We get most of the unwanted calories from added sugar drinks and foods such as processed foods like cereals, granola bars, breads, and cakes.
The following basics are a good place to start this holiday season (and for all meals in general throughout the year):
- Cut back on added sugar and refined carbohydrates. Diets that are high in sugar and refined carbs (white rice, sweet snack foods, white bread) and low in whole grains (brown rice, whole wheat) have been linked with health problems, while diets high in whole grains and low in refined carbohydrates tend to be linked with more positive outcomes.
- Celebrate by eating the foods you want in moderation: Don't skip meals because skipping a meal before a holiday party, instead of getting fewer calories for the day, you might end up getting more because people tend to overeat when they're hungry. Eating a small snack before a party can take the edge off. Eating fewer calories during the day. High-fiber foods, such as fruits and vegetables, which fill you up without a lot of calories, are good choices. For example, avocados, while they're high in fat and calories — just half of one packs 120 calories, about the equivalent of a slice of bread — avocados are low in sugar and rich in fiber. Incorporate oily fish like salmon into your diet and vegetables should be the cornerstone of your meals. "Eat food. Not too much. Mostly plants, (says journalist and food writer Michael Pollan)."
- Snack on nuts. Nuts are high in protein and can help stabilize blood-sugar levels — which, if they plummet, can make healthy people feel "hangry" (hungry and angry) and can be especially dangerous for people with diabetes. Nuts are also a good source of fiber, a key nutrient that helps aid digestion and keeps us feeling full.
- Place and pace: Don't park yourself near the foodt table at holiday parties. Socialize at the opposite end of the room. Try to make just one pass through the food line and then eat slowly. If you're tempted to go through the line again, wait at least 10 to 20 minutes. The urge may pass.
- Limit portions: It's easy to over-serve yourself at holiday meals or parties. Try selecting only those foods you most want to eat. Try using the smallest plate available. Try to serve yourself only half of what you'd normally take. A bite or 2 may satisfy a craving.

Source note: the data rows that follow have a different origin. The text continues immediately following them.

-- ==== Sys2Proof/Machine/Operands.lean ====
section
/-! DEFINITION. Operand forms: the raw and logical values of the distance and length bytes (30_encoding.md R97, R98),
the place of a selector in a flag byte (R101), and the numeric codes of `ST`, `OP`, `ERR` (10_state.md R21 to R23). -/

namespace Sys2Proof.Machine

/-- `map(raw)`: the logical value, in `least .. greatest`, of a raw byte (30_encoding.md R97, R98). -/
def mapRaw (m : FieldMap) (least greatest : Nat) (raw : Byte) : Nat :=
  match m with
  | .bias1 => raw.toNat + least
  | .zeroIs256 => if raw.toNat = 0 then greatest else raw.toNat

/-- `unmap(v)`: the raw byte of a logical value in `least .. greatest` (30_encoding.md R97, R98). -/
def unmapLogical (m : FieldMap) (least greatest v : Nat) : Byte :=
  match m with
  | .bias1 => BitVec.ofNat 8 (v - least)
  | .zeroIs256 => BitVec.ofNat 8 (v % greatest)

/-- `map_D(raw)` (30_encoding.md R97). -/
def mapD (c : Params) (raw : Byte) : Nat := mapRaw c.distMap Config.doc.minDist Config.doc.maxDist raw

/-- `map_L(raw)` (30_encoding.md R98). -/
def mapL (c : Params) (raw : Byte) : Nat := mapRaw c.lenMap Config.doc.minLen Config.doc.maxLen raw

/-- `unmap_D(v)` (30_encoding.md R97). -/
def unmapD (c : Params) (v : Nat) : Byte := unmapLogical c.distMap Config.doc.minDist Config.doc.maxDist v

/-- `unmap_L(v)` (30_encoding.md R98). -/
def unmapL (c : Params) (v : Nat) : Byte := unmapLogical c.lenMap Config.doc.minLen Config.doc.maxLen v

/-- `flagpos(k)`: the bit of a flag byte that classifies the group's `k`-th token (30_encoding.md R101). -/
def flagpos (o : FlagOrder) (k : Nat) : Nat :=
  match o with
  | .lsbFirst => k
  | .msbFirst => Config.doc.groupSize - 1 - k

/-- The selector of a group's `k`-th token, at its place in the flag byte, every other bit 0 (30_encoding.md R101). -/
def selectorBit (o : FlagOrder) (k : Nat) (sel : Bool) : Byte :=
  ((BitVec.ofBool sel).setWidth 8) <<< flagpos o k

/-- The numeric code of `ST` (10_state.md R22). -/
def stCode : St → Nat
  | .idle => 0 | .uMagic => 1 | .uSize => 2 | .uPad => 3 | .dFlag => 4 | .dTok => 5 | .dLen => 6 | .dCopy => 7
  | .pHdr => 8 | .pNext => 9 | .pScan => 10 | .pEmit => 11 | .pFlush => 12 | .done => 14 | .failed => 15

/-- The numeric code of `OP` (10_state.md R21). -/
def opCode : Op → Nat
  | .none => 0 | .unpack => 1 | .pack => 2

/-- The numeric code of `ERR` (10_state.md R23; 60_exceptions.md R240). -/
def errCode : Err → Nat
  | .none => 0 | .invalidMagic => 1 | .truncatedInput => 2 | .invalidOffset => 3 | .sizeMismatch => 4

end Sys2Proof.Machine
end

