-- ==== Sys2Proof/Machine/Header.lean ====
section
/-! DEFINITION. The Header Codec at step level (40_header_codec.md): the magic validator, the size extractor and the
padding skip, which are the meaning of HEADER, and the header emitter of PACK. -/

namespace Sys2Proof.Machine

/-- P-R121, the `U_MAGIC` step, given the byte it reads (40_header_codec.md R121). -/
def magicStep (b : Byte) (s : State) : State :=
  if s.srcExhausted then s.raise .truncatedInput
  else
    let acc := s.acc ||| (b.setWidth 32 <<< (8 * (s.spos.toNat - Config.doc.magicOffset)))
    let t := { s.advance with acc := acc }
    if s.spos.toNat + 1 = Config.doc.sizeOffset then
      if acc = Config.doc.magic then t.goto .uSize else t.raise .invalidMagic
    else t

/-- P-R122, the `U_SIZE` step, given the byte it reads (40_header_codec.md R122). -/
def sizeStep (b : Byte) (s : State) : State :=
  if s.srcExhausted then s.raise .truncatedInput
  else
    let size := s.unpackedSize ||| (b.setWidth 32 <<< (8 * (s.spos.toNat - Config.doc.sizeOffset)))
    let t := { s.advance with unpackedSize := size }
    if s.spos.toNat + 1 = Config.doc.padOffset then t.goto .uPad else t

/-- P-R123, the `U_PAD` step; the byte is not inspected (40_header_codec.md R123). -/
def padStep (s : State) : State :=
  if s.srcExhausted then s.raise .truncatedInput
  else if s.spos.toNat + 1 = Config.doc.bodyOffset then s.advance.goto .dFlag else s.advance

/-- HEADER: the step of the header record that `ST` and `SPOS` are at, byte `SPOS` of the record being the one it
takes (40_header_codec.md R121, R122, R123; run 128 times, R124). -/
def execHeader (unpackedSize : Word) (pad : List Byte) (s : State) : Host.Outcome State Fault Refusal :=
  match s.st with
  | .uMagic => s.guarded (magicStep (itemByte (.header unpackedSize pad) s.spos.toNat) s)
  | .uSize => s.guarded (sizeStep (itemByte (.header unpackedSize pad) s.spos.toNat) s)
  | .uPad => s.guarded (padStep s)
  | _ => .fault .itemNotSelected

/-- The header byte that PACK emits at `HCNT` (40_header_codec.md R126). -/
def emittedHeaderByte (s : State) : Byte :=
  if s.hcnt.toNat < Config.doc.sizeOffset then wordByte Config.doc.magic (s.hcnt.toNat - Config.doc.magicOffset)
  else if s.hcnt.toNat < Config.doc.padOffset then wordByte s.unpackedSize (s.hcnt.toNat - Config.doc.sizeOffset)
  else 0

/-- P-R126, the `P_HDR` step (40_header_codec.md R126). -/
def hdrStep (s : State) : State :=
  let t := { s.emit (emittedHeaderByte s) with hcnt := s.hcnt + 1 }
  if s.hcnt.toNat + 1 = Config.doc.headerSize then t.goto .pNext else t

end Sys2Proof.Machine
end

- Rethink drinks: Alcohol and sugary drinks can also contribute to weight gain. Try sparkling water with a lime twist.
- Exercise: Preventing weight gain requires you to use up the calories that you take in. You do that through physical activity. Try taking a stroll through your neighborhood to view holiday light displays. To burn more calories, instead of napping, get outside after a big holiday meal for a walk or a game of touch football.
- Weigh in: If you notice your weight going up, perhaps you'll have the inspiration you need to watch what you're eating a little more carefully or to become a bit more active.

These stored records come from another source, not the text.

-- ==== Sys2Proof/Machine/Function.lean ====
section
/-! DEFINITION. The function level (00_scope.md R9): `decode_header`, `encode_header` (40_header_codec.md R124, R125),
`decode_body` (41_decoder.md R155), the tokenisation and the group packer (42_encoder.md R181 to R185, R196), and
`unpack` and `pack` (43_container.md R226, R227). The step level is to agree with it. -/

namespace Sys2Proof.Machine

/-- `decode_header` (40_header_codec.md R124), its checks in the order the bytes are met. -/
def decodeHeader (bytes : List Byte) : Except Err Word :=
  if bytes.length < Config.doc.sizeOffset then .error .truncatedInput
  else if leWordAt bytes Config.doc.magicOffset ≠ Config.doc.magic then
    .error .invalidMagic
  else if bytes.length < Config.doc.headerSize then .error .truncatedInput
  else .ok (leWordAt bytes Config.doc.sizeOffset)

/-- `encode_header` (40_header_codec.md R125): magic, size, zero padding, 128 bytes. -/
def encodeHeader (n : Word) : List Byte := leBytes Config.doc.magic ++ leBytes n ++ List.replicate padLength 0

/-- The eight selectors of a flag byte in consumption order: the `k`-th is bit `flagpos(k)` (30_encoding.md R92,
R101). -/
def selectors (o : FlagOrder) (f : Byte) : List Bool :=
  (List.range Config.doc.groupSize).map (fun k => f.getLsbD (flagpos o k))

/-- The copy loop of P-R155: at most `l` bytes, each read `d` back from the end so far, none past `size`. -/
def copyLoop (size d : Nat) : Nat → List Byte → List Byte
  | 0, out => out
  | l + 1, out => if out.length = size then out else copyLoop size d l (out ++ [out.getD (out.length - d) 0])

/-- P-R155 from the middle of a group: `sels` are the selectors of the current flag byte not yet consumed, `body` the
unread bytes, `out` the output so far (41_decoder.md R155). -/
def decodeFrom (c : Params) (size : Nat) : List Bool → List Byte → List Byte → Except Err (List Byte)
  | _, [], out => if out.length = size then .ok out else .error .truncatedInput
  | [], f :: body, out =>
    if out.length = size then .ok out else decodeFrom c size (selectors c.flagOrder f) body out
  | sel :: sels, x :: body, out =>
    if out.length = size then .ok out
    else if sel = Config.doc.flagRaw then decodeFrom c size sels body (out ++ [x])
    else
      match body with
      | [] => .error .truncatedInput
      | y :: rest =>
        if out.length < mapD c x then .error .invalidOffset
        else if c.overshoot = .fault ∧ size < out.length + mapL c y then .error .sizeMismatch
        else decodeFrom c size sels rest (copyLoop size (mapD c x) (mapL c y) out)

/-- `decode_body(B, size)` (41_decoder.md R155). -/
def decodeBody (c : Params) (body : List Byte) (size : Nat) : Except Err (List Byte) :=
  decodeFrom c size [] body []

/-- `unpack` (43_container.md R226). -/
def unpackBytes (c : Params) (src : List Byte) : Except Err (List Byte) :=
  match decodeHeader src with
  | .error k => .error k
  | .ok size => decodeBody c (src.drop Config.doc.bodyOffset) size.toNat

/-- How many more leading bytes agree from `i` on, at most `k` (42_encoder.md R181). -/
def agreeing (input : List Byte) (p d : Nat) : Nat → Nat → Nat
  | 0, i => i
  | k + 1, i => if input[p + i]? = input[p + i - d]? then agreeing input p d k (i + 1) else i

/-- `maxl(p) = min(256, n - p)` (42_encoder.md R181). -/
def maxMatch (input : List Byte) (p : Nat) : Nat := min Config.doc.maxLen (input.length - p)

/-- `mlen(p, d)` (42_encoder.md R181). -/
def mlen (input : List Byte) (p d : Nat) : Nat := agreeing input p d (maxMatch input p) 0

/-- The best of the candidates `MIN_DIST` to `k`: the longest, and among equals the nearest (42_encoder.md R183). -/
def bestUpTo (input : List Byte) (p : Nat) : Nat → Nat × Nat
  | 0 => (0, 0)
  | k + 1 =>
    if Config.doc.minDist ≤ k + 1 ∧ (bestUpTo input p k).2 < mlen input p (k + 1) then (k + 1, mlen input p (k + 1))
    else bestUpTo input p k

/-- `best(p) = (bd, bl)` (42_encoder.md R183). -/
def best (input : List Byte) (p : Nat) : Nat × Nat := bestUpTo input p (min Config.doc.maxDist p)

/-- The token of 42_encoder.md R184 at `p`. -/
def tokenAt (input : List Byte) (p : Nat) : Token :=
  if Config.doc.minMatch ≤ (best input p).2 then .copy (best input p).1 (best input p).2
  else .literal (input.getD p 0)

/-- The number of output bytes a token stands for. -/
def tokenSpan : Token → Nat
  | .literal _ => 1
  | .copy _ l => l

/-- The tokens from position `p` on, at most `fuel` of them (42_encoder.md R185). -/
def tokensFrom (input : List Byte) : Nat → Nat → List Token
  | 0, _ => []
  | fuel + 1, p =>
    if p < input.length then tokenAt input p :: tokensFrom input fuel (p + tokenSpan (tokenAt input p)) else []

/-- `tokens(IN)` (42_encoder.md R185); each token covers at least one byte. -/
def tokens (input : List Byte) : List Token := tokensFrom input input.length 0

/-- The payload of a token (42_encoder.md R196). -/
def tokenPayload (c : Params) : Token → List Byte
  | .literal b => [b]
  | .copy d l => [unmapD c d, unmapL c l]

/-- The selector of a token (42_encoder.md R196; 00_scope.md R6). -/
def tokenSelector : Token → Bool
  | .literal _ => Config.doc.flagRaw
  | .copy _ _ => Config.doc.flagLz

/-- The flag byte of a group whose first token is its `k`-th, unused bits 0 (42_encoder.md R196, R197). -/
def groupFlag (o : FlagOrder) : Nat → List Token → Byte
  | _, [] => 0
  | k, t :: ts => selectorBit o k (tokenSelector t) ||| groupFlag o (k + 1) ts

/-- `GROUP[t0, ..., tm]`: the flag byte, then the payloads (30_encoding.md R109; 42_encoder.md R196). -/
def packGroup (c : Params) (ts : List Token) : List Byte :=
  groupFlag c.flagOrder 0 ts :: ts.flatMap (tokenPayload c)

/-- The groups of a token list, at most `fuel` of them. -/
def packGroups (c : Params) : Nat → List Token → List Byte
  | 0, _ => []
  | _ + 1, [] => []
  | fuel + 1, t :: ts =>
    packGroup c ((t :: ts).take Config.doc.groupSize) ++ packGroups c fuel ((t :: ts).drop Config.doc.groupSize)

/-- `pack_tokens(T)` (42_encoder.md R196). -/
def packTokens (c : Params) (ts : List Token) : List Byte := packGroups c ts.length ts

/-- `pack` (43_container.md R227), whose domain is an input shorter than `2^32` bytes. DESIGN CHOICE: on a longer input,
to which the spec gives no meaning (92_eei_decisions.md D12; 91_not_in_source.md N12), this total function puts the length
modulo `2^32` in the header; no run of the block computes it (log entry 17). -/
def packBytes (c : Params) (input : List Byte) : List Byte :=
  encodeHeader (BitVec.ofNat 32 input.length) ++ packTokens c (tokens input)

end Sys2Proof.Machine
end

- Cook with care: Often, a simple ingredient substitution can reduce the fat and calories in your favorite recipes without sacrificing flavor. For example:
Use reduced-fat or nonfat cheeses in place of regular cheese in salads and casseroles.
Top dishes with sliced almonds rather than fried onion rings.
Bake muffins and quick breads, such as banana bread, using applesauce for a portion of the butter or oil. Substitute just a little at a time.